The list can become overwhelming very quickly. You might need print messaging, email, social media and more. Weigh your budget against the purchase of new products or hiring additional staff. The best choice may be to outsource your work to a professional.
Make Your Move
You know what you want to do, you know the end result you want to measure. So start building to strategy to get there. You might have the best school in the world, but unless you get that message to prospective parents, your chances of increasing enrollment are slim.
Start by having a simple and visually arresting website. Use good pictures and a well-organized layout to drive people to an online data collection point. You want parent information so you can follow up!
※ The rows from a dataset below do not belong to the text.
-- ==== Sys2Proof/Machine/Ct.lean ====
section
/-! DEFINITION. The control tile (R262 to R272, R308): what each operator consumes and emits, its state between firings. -/

namespace Sys2Proof.Machine

/-! ### The iteration space (R38) -/

/-- R38: the indices after an advance, i0 fastest; none past the last point. `dims` are the counts. -/
def advanceIdx : List Nat → List Nat → Option (List Nat)
  | d :: ds, i :: is =>
    if i + 1 < d then some ((i + 1) :: is)
    else (advanceIdx ds is).map fun t => 0 :: t
  | _, _ => none

/-- R38: CFGPC and the indices after a step; none when the region would pass the last point. -/
def Region.nextPos (g : Region) : Option (Nat × List Nat) :=
  if g.cfgpc + 1 < g.list.length then some (g.cfgpc + 1, g.idx)
  else (advanceIdx g.dims g.idx).map fun t => (0, t)

/-- R190: the indices that a patch's configuration reads: those after the advance where it has swapped in the step in progress. -/
def Region.pointAt (g : Region) (p : Nat) : List Nat :=
  if g.fab.swapped.contains p then (g.nextPos.map fun e => e.2).getD g.idx else g.idx

/-! ### A firing's frame -/

/-- An operator slot's state at activation. -/
def CtState.fresh : CtState := ⟨false, false, 0, 0, 0, false, none, none, false, false⟩

/-- An operator about to fire: place, descriptor, the region as it stands. -/
structure CtRun where
  s : State
  c : Nat
  h : Nat
  p : Nat
  k : Nat
  d : Desc
  g : Region
deriving DecidableEq, Repr

/-- The operator's kept state. -/
def CtRun.st (a : CtRun) : CtState := a.g.fab.cts.get CtState.fresh (4 * a.p + a.k)

/-- The token that input `i`, on pin `n`, sees, with its arc. -/
def CtRun.inp (a : CtRun) (i n : Nat) : Option (Nat × Token) := (a.s.core a.c).peekCt a.h a.g a.p n (3 * a.k + i)

/-- Whether an output pin has room. -/
def CtRun.room (a : CtRun) (n : Nat) : Bool := a.g.room a.p (72 + n)

/-- Consuming inputs: (input, pin, arc). -/
def CtRun.eat (a : CtRun) (ins : List (Nat × Nat × Nat)) : Site :=
  ins.foldl (fun x e => x.takeCt a.h a.p e.2.1 (3 * a.k + e.1) e.2.2) ⟨a.s.core a.c, a.g⟩

/-- The firing: inputs consumed, tokens emitted on pins, the kept state. -/
def CtRun.fire (a : CtRun) (ins : List (Nat × Nat × Nat)) (outs : List (Nat × Token)) (st : CtState) : Fired :=
  let x := a.eat ins
  let g := outs.foldl (fun (g : Region) e => g.put a.p (72 + e.1) e.2) x.g
  .go (a.s.putSite a.c a.h ⟨x.k, { g with fab := { g.fab with cts := g.fab.cts.set (4 * a.p + a.k) st } }⟩)

/-- A fault at the operator. -/
def CtRun.bad (a : CtRun) (arc : Nat) (t : Trap) : Fired := .bad ⟨5, a.k, a.p, 0, arc⟩ t

/-- R242, R314: a firing consumes these tokens together, unless their markers differ. -/
def CtRun.together (a : CtRun) (es : List (Nat × Token)) (body : Fired) : Fired :=
  let ts := es.map fun e => e.2
  let arc := ((es.head?).map fun e => e.1).getD 0
  if !sameMark ts then a.bad arc (illegalToken ((ts.head?).getD (scalarToken 0)))
  else if strayScale ts then a.bad arc strayTrap
  else body

/-! ### Operators -/

/-- R264. -/
def CtRun.steer (a : CtRun) : Fired :=
  match a.inp 0 a.d.in0, a.inp 1 a.d.in1 with
  | some x, some y => a.together [x, y] <|
    let ins := [(0, a.d.in0, x.1), (1, a.d.in1, y.1)]
    if x.2.mark ≠ 0 then
      if a.room a.d.out0 && a.room a.d.out1 then a.fire ins [(a.d.out0, x.2), (a.d.out1, x.2)] a.st else .no
    else
      let out := if y.2.isTrue then a.d.out0 else a.d.out1
      if a.room out then a.fire ins [(out, x.2)] a.st else .no
  | _, _ => .no

/-- R265. -/
def CtRun.merge (a : CtRun) : Fired :=
  match a.inp 0 a.d.in0 with
  | none => .no
  | some x =>
    if x.2.mark ≠ 0 then
      match a.inp 1 a.d.in1, a.inp 2 a.d.in2 with
      | some y, some z => a.together [x, y, z] <|
        if a.room a.d.out0 then
          a.fire [(0, a.d.in0, x.1), (1, a.d.in1, y.1), (2, a.d.in2, z.1)] [(a.d.out0, y.2)] a.st
        else .no
      | _, _ => .no
    else
      let i := if x.2.isTrue then 1 else 2
      let n := if x.2.isTrue then a.d.in1 else a.d.in2
      match a.inp i n with
      | none => .no
      | some y => a.together [x, y] <|
        if a.room a.d.out0 then a.fire [(0, a.d.in0, x.1), (i, n, y.1)] [(a.d.out0, y.2)] a.st else .no

/-- R266: `on` is the state LOOP. -/
def CtRun.carry (a : CtRun) : Fired :=
  if !a.st.on then
    match a.inp 0 a.d.in0 with
    | none => .no
    | some x => a.together [x] <|
      if a.room a.d.out0 then a.fire [(0, a.d.in0, x.1)] [(a.d.out0, x.2)] { a.st with on := x.2.mark == 0 } else .no
  else
    match a.inp 2 a.d.in2 with
    | none => .no
    | some z =>
      if z.2.mark ≠ 0 then a.bad z.1 (illegalToken z.2)
      else if !z.2.isTrue then a.fire [(2, a.d.in2, z.1)] [] { a.st with on := false }
      else match a.inp 1 a.d.in1 with
        | none => .no
        | some y =>
          if y.2.mark ≠ 0 then a.bad y.1 (illegalToken y.2)
          else a.together [z, y] <|
            if a.room a.d.out0 then a.fire [(2, a.d.in2, z.1), (1, a.d.in1, y.1)] [(a.d.out0, y.2)] a.st else .no

/-- R267. -/
def CtRun.gate (a : CtRun) : Fired :=
  match a.inp 0 a.d.in0, a.inp 1 a.d.in1 with
  | some x, some y => a.together [x, y] <|
    let ins := [(0, a.d.in0, x.1), (1, a.d.in1, y.1)]
    if x.2.mark = 0 && a.d.param % 2 == 1 && !y.2.isTrue then a.fire ins [] a.st
    else if a.room a.d.out0 then a.fire ins [(a.d.out0, x.2)] a.st else .no
  | _, _ => .no

/-- R268. -/
def CtRun.sink (a : CtRun) : Fired :=
  match a.inp 0 a.d.in0 with
  | none => .no
  | some x => a.together [x] <|
    let ins := [(0, a.d.in0, x.1)]
    if a.d.param ≠ 0 && x.2.mark ≠ 0 && x.2.mark ≠ 6 && decide (a.d.param ≤ x.2.mark.toNat) then
      if a.room a.d.out0 then a.fire ins [(a.d.out0, doneToken)] a.st else .no
    else a.fire ins [] a.st

/-- R269: the value that a run emits at position `j`. -/
def CtRun.countValue (a : CtRun) (j : Nat) : Lane :=
  let isel := a.d.param / 2 ^ 17
  let base := a.d.ext % 2 ^ 7 + if isel = 0 then 0 else (a.g.pointAt a.p).getD (isel - 1) 0
  BitVec.ofNat 32 base + BitVec.ofNat 32 j * (BitVec.ofNat 7 (a.d.ext / 2 ^ 7)).signExtend 32

/-- R269. -/
def CtRun.count (a : CtRun) : Fired :=
  let n := a.d.param % 2 ^ 13 + 1
  let mlev := BitVec.ofNat 3 (a.d.param / 2 ^ 14)
  let free := a.d.param / 2 ^ 13 % 2 == 1
  let st := a.st
  if st.on || (free && !st.begun) then
    let st := { st with on := true, begun := true }
    if st.sent < n then
      if a.room a.d.out0 then a.fire [] [(a.d.out0, scalarToken (a.countValue st.sent))] { st with sent := st.sent + 1 } else .no
    else if st.sent = n ∧ mlev ≠ 0 then
      if a.room a.d.out0 then a.fire [] [(a.d.out0, markToken .scalar mlev)] { st with sent := st.sent + 1 } else .no
    else if a.room a.d.out1 then
      a.fire [] [(a.d.out1, doneToken)] { st with on := false, sent := 0, finished := true }
    else .no
  else if free then .no
  else match a.inp 0 a.d.in0 with
    | none => .no
    | some x => a.together [x] <|
      if x.2.mark = 0 then a.fire [(0, a.d.in0, x.1)] [] { st with on := true, sent := 0 }
      else if a.room a.d.out0 then a.fire [(0, a.d.in0, x.1)] [(a.d.out0, x.2)] st else .no

/-- Inputs that are all there, or none. -/
def CtRun.all (a : CtRun) (l : List (Nat × Nat)) : Option (List (Nat × Nat × Nat × Token)) :=
  l.foldl (fun acc e => match acc, a.inp e.1 e.2 with
    | some r, some x => some (r ++ [(e.1, e.2, x.1, x.2)])
    | _, _ => none) (some [])
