-- ==== Sys2Proof/Machine/Ag.lean ====
section
/-! DEFINITION. The address generator (R274 to R279, R339): walks, read tokens, writes, the done token. Its reads and writes are requests of
its port. -/

namespace Sys2Proof.Machine

/-! ### Walks (R275 to R277) -/

/-- A walk's geometry in half bytes: base, counts and strides by dimension, element size. -/
structure Walk where
  base : Int
  counts : List Nat
  strides : List Int
  e : Nat
deriving DecidableEq, Repr

/-- R130, R276, R277: the walk of a frame over a record; an odd count in dimension 0 of a 4-bit view is walked (log 30). -/
def walkOf (f : CFrame) (r : BitVec 256) : Walk :=
  let e := viewHalf (recView r)
  let u : Nat := if e = 1 then 1 else 2
  let base : Int := (agBase f * u : Nat)
  if agMode f = 3 then
    if recKind r = 2 then ⟨base, [ringS r * 2 / e], [(e : Int)], e⟩
    else ⟨base, [recN0 r + 1, recN1 r + 1, recN2 r + 1], [(e : Int), 2 * recStride1 r, 2 * recStride2 r], e⟩
  else
    let ks := List.range (agNd f + 1)
    ⟨base, ks.map (agCount f), ks.map fun k => agStride f k * (u : Int), e⟩

/-- Points of a walk. -/
def Walk.total (w : Walk) : Nat := w.counts.foldl (fun a n => a * n) 1

/-- Elements of a run of dimension 0. -/
def Walk.run (w : Walk) : Nat := w.counts.headD 1

/-- The half offset of point `i` over remaining dimensions. -/
def walkOffset : List Nat → List Int → Nat → Int
  | n :: ns, d :: ds, i => (i % n : Nat) * d + walkOffset ns ds (i / n)
  | _, _, _ => 0

/-- R276: the place of point `i`. -/
def Walk.place (w : Walk) (i : Nat) : ElemAt := ⟨w.base + walkOffset w.counts w.strides i, w.e⟩

/-- R275: elements of the token that begins at point `i`. -/
def Walk.chunk (w : Walk) (i : Nat) : Nat := min (128 / w.e) (w.run - i % w.run)

/-- Sizes of dimensions 0 to k together, for every k. -/
def levelSizes : List Nat → Nat → List Nat
  | [], _ => []
  | n :: ns, a => a * n :: levelSizes ns (a * n)

/-- R276: the marker that follows the point before `i`; 0 when none does. -/
def Walk.marker (w : Walk) (mmask i : Nat) : BitVec 3 :=
  if w.total ≤ i then eosMark
  else ((levelSizes w.counts 1).zipIdx).foldl (fun m e =>
    if i % e.1 = 0 ∧ mmask / 2 ^ e.2 % 2 = 1 then BitVec.ofNat 3 (e.2 + 1) else m) 0

/-- R276, R314: elements since the walk's start or the last marker before point `i`: marked levels are multiples of the first. -/
def Walk.since (w : Walk) (mmask i : Nat) : Nat :=
  i % ((((levelSizes w.counts 1).zipIdx).find? fun e => mmask / 2 ^ e.2 % 2 = 1).elim (max 1 w.total) fun e => e.1)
Search Engine Optimization
SEO increases the number of quality visitors to your website. When people are looking for schools, you want to be on the first page of results. Best case, your school website is #1 in search results for your target parents. Figure out what your prospective parents are looking for, and make sure your website delivers!
There are certain words and phrases that your prospects use frequently when searching for schools. Use keyword-rich content to teach your prospective parents about what they want, and why. Create and share your expert knowledge and insights with prospective parents. That way, you drive them towards more meaningful engagements.
Your website isn’t the place for a hard sell, it’s the place to explain and give examples of your school’s advantages.
Engage and Excite
Social media allows you to build your school’s brand organically. Share valuable content on your school social media pages. Answer questions and encourage interaction. Use the opportunity to engage in direct discussions to build trust.
Join interest groups on social media and participate in public conversations. Don’t sell! Remain honest and factual. Help people by answering questions and giving them resource links. Refer to your school website and others.
Outbound Marketing
A private school ad is a form of outbound marketing. Improve your marketing results by using paid advertising to reinforce and optimize the organic growth in traffic from your inbound marketing efforts.
Use the Google AdWords Keyword Planner to help you choose keywords that give the advantages of low competition and volume. Get familiar with current keywords trends. Use social media planning on Facebook, Twitter, Instagram and other platforms to reach your parent audience.
Off the internet, a targeted direct mail effort can get your message into the hands of the right people much more cost-effectively than billboards or TV. The U.S. Postal Service estimates some 60% of consumers have been influenced by direct mail to visit a promoted website. Combined with re-targeting efforts, your parents should be primed to enroll by the time you walk them onto campus for a free tour.
Ask an Expert
When your bottom line is more enrollment and your current efforts just aren’t making the grade, consider revamping your school marketing plan. A private school marketing plan need not be fancy or complicated, it just has to work! Use your existing resources to set priorities and bring people to your website.
From there, wow parents with the information they want, in simple and visual terms. Use outbound efforts to bring people in and re-target them for followup.
Most importantly, don’t be afraid to ask for expert help from someone who’s helped others in your position and gotten them incredible results.